**PROBLEM TO SOLVE**: Reproduce the material that follows exactly, with no line left out.

* * * *

-- ==== Sys2Proof/Laws/KeepsLedger.lean ====
section
/-! SUPPORT. What the operations of Machine/Ledger.lean keep (`Keeps`). -/

set_option Elab.async false

namespace Sys2Proof.Machine

theorem State.directRecord_all {w₀ : Bool} {s₀ s : State} (hk : Keeps w₀ s₀ s) (r : LedgerRec) :
    Keeps.Opt w₀ s₀ (State.directRecord s r) := by
  unfold State.directRecord
  repeat' first
    | with_reducible assumption
    | with_reducible refine Keeps.Opt.out (State.engineItem_all ?_ _ _ _ _) ‹_›
    | with_reducible apply State.engineItem_all
    | with_reducible apply State.bump_keeps
    | with_reducible apply State.fire_keeps
    | with_reducible apply Keeps.each
    | with_reducible apply Keeps.ite
    | with_reducible apply Keeps.Opt.ite
    | with_reducible apply Keeps.Opt.some
    | with_reducible apply Keeps.Opt.none
    | with_reducible apply Keeps.Opt.map
    | intro _
    | (with_reducible apply Keeps.cons; first | with_reducible assumption | with_reducible refine Keeps.Opt.out (State.engineItem_all ?_ _ _ _ _) ‹_› | with_reducible apply State.engineItem_all | with_reducible apply State.bump_keeps | with_reducible apply State.fire_keeps | with_reducible apply Keeps.each | with_reducible apply Keeps.ite)
    | split
    | dsimp only

theorem State.place_all {w₀ : Bool} {s₀ s : State} (hk : Keeps w₀ s₀ s) (r : LedgerRec) :
    Keeps.Opt w₀ s₀ (State.place s r) := by
  unfold State.place
  repeat' first
    | with_reducible assumption
    | with_reducible apply State.fire_keeps
    | with_reducible refine Keeps.Opt.out (State.directRecord_all ?_ _) ‹_›
    | with_reducible apply State.directRecord_all
    | with_reducible apply Keeps.each
    | with_reducible apply Keeps.ite
    | with_reducible apply Keeps.Opt.ite
    | with_reducible apply Keeps.Opt.some
    | with_reducible apply Keeps.Opt.none
    | with_reducible apply Keeps.Opt.map
    | intro _
    | (with_reducible apply Keeps.cons; first | with_reducible assumption | with_reducible apply State.fire_keeps | with_reducible refine Keeps.Opt.out (State.directRecord_all ?_ _) ‹_› | with_reducible apply State.directRecord_all | with_reducible apply Keeps.each | with_reducible apply Keeps.ite)
    | split
    | dsimp only

theorem State.ledgerStep_keeps {w₀ : Bool} {s₀ s : State} (hk : Keeps w₀ s₀ s) :
    Keeps w₀ s₀ (State.ledgerStep s) := by
  unfold State.ledgerStep
  repeat' first
    | with_reducible assumption
    | with_reducible refine Keeps.Opt.out (State.place_all ?_ _) ‹_›
    | with_reducible apply State.place_all
    | with_reducible apply State.hold_keeps
    | with_reducible apply Keeps.each
    | with_reducible apply Keeps.ite
    | intro _
    | (with_reducible apply Keeps.cons; first | with_reducible assumption | with_reducible refine Keeps.Opt.out (State.place_all ?_ _) ‹_› | with_reducible apply State.place_all | with_reducible apply State.hold_keeps | with_reducible apply Keeps.each | with_reducible apply Keeps.ite)
    | split
    | dsimp only

end Sys2Proof.Machine
end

* * * *

**RESPONSE TO THIS TASK**:
-- ==== Sys2Proof/Laws/KeepsLedger.lean ====
section
/-! SUPPORT. What the operations of Machine/Ledger.lean keep (`Keeps`). -/

set_option Elab.async false

namespace Sys2Proof.Machine

theorem State.directRecord_all {w₀ : Bool} {s₀ s : State} (hk : Keeps w₀ s₀ s) (r : LedgerRec) :
    Keeps.Opt w₀ s₀ (State.directRecord s r) := by
  unfold State.directRecord
  repeat' first
    | with_reducible assumption
    | with_reducible refine Keeps.Opt.out (State.engineItem_all ?_ _ _ _ _) ‹_›
    | with_reducible apply State.engineItem_all
    | with_reducible apply State.bump_keeps
    | with_reducible apply State.fire_keeps
    | with_reducible apply Keeps.each
    | with_reducible apply Keeps.ite
    | with_reducible apply Keeps.Opt.ite
    | with_reducible apply Keeps.Opt.some
    | with_reducible apply Keeps.Opt.none
    | with_reducible apply Keeps.Opt.map
    | intro _
    | (with_reducible apply Keeps.cons; first | with_reducible assumption | with_reducible refine Keeps.Opt.out (State.engineItem_all ?_ _ _ _ _) ‹_› | with_reducible apply State.engineItem_all | with_reducible apply State.bump_keeps | with_reducible apply State.fire_keeps | with_reducible apply Keeps.each | with_reducible apply Keeps.ite)
    | split
    | dsimp only

theorem State.place_all {w₀ : Bool} {s₀ s : State} (hk : Keeps w₀ s₀ s) (r : LedgerRec) :
    Keeps.Opt w₀ s₀ (State.place s r) := by
  unfold State.place
  repeat' first
    | with_reducible assumption
    | with_reducible apply State.fire_keeps
    | with_reducible refine Keeps.Opt.out (State.directRecord_all ?_ _) ‹_›
    | with_reducible apply State.directRecord_all
    | with_reducible apply Keeps.each
    | with_reducible apply Keeps.ite
    | with_reducible apply Keeps.Opt.ite
    | with_reducible apply Keeps.Opt.some
    | with_reducible apply Keeps.Opt.none
    | with_reducible apply Keeps.Opt.map
    | intro _
    | (with_reducible apply Keeps.cons; first | with_reducible assumption | with_reducible apply State.fire_keeps | with_reducible refine Keeps.Opt.out (State.directRecord_all ?_ _) ‹_› | with_reducible apply State.directRecord_all | with_reducible apply Keeps.each | with_reducible apply Keeps.ite)
    | split
    | dsimp only

theorem State.ledgerStep_keeps {w₀ : Bool} {s₀ s : State} (hk : Keeps w₀ s₀ s) :
    Keeps w₀ s₀ (State.ledgerStep s) := by
  unfold State.ledgerStep
  repeat' first
    | with_reducible assumption
    | with_reducible refine Keeps.Opt.out (State.place_all ?_ _) ‹_›
    | with_reducible apply State.place_all
    | with_reducible apply State.hold_keeps
    | with_reducible apply Keeps.each
    | with_reducible apply Keeps.ite
    | intro _
    | (with_reducible apply Keeps.cons; first | with_reducible assumption | with_reducible refine Keeps.Opt.out (State.place_all ?_ _) ‹_› | with_reducible apply State.place_all | with_reducible apply State.hold_keeps | with_reducible apply Keeps.each | with_reducible apply Keeps.ite)
    | split
    | dsimp only

end Sys2Proof.Machine
end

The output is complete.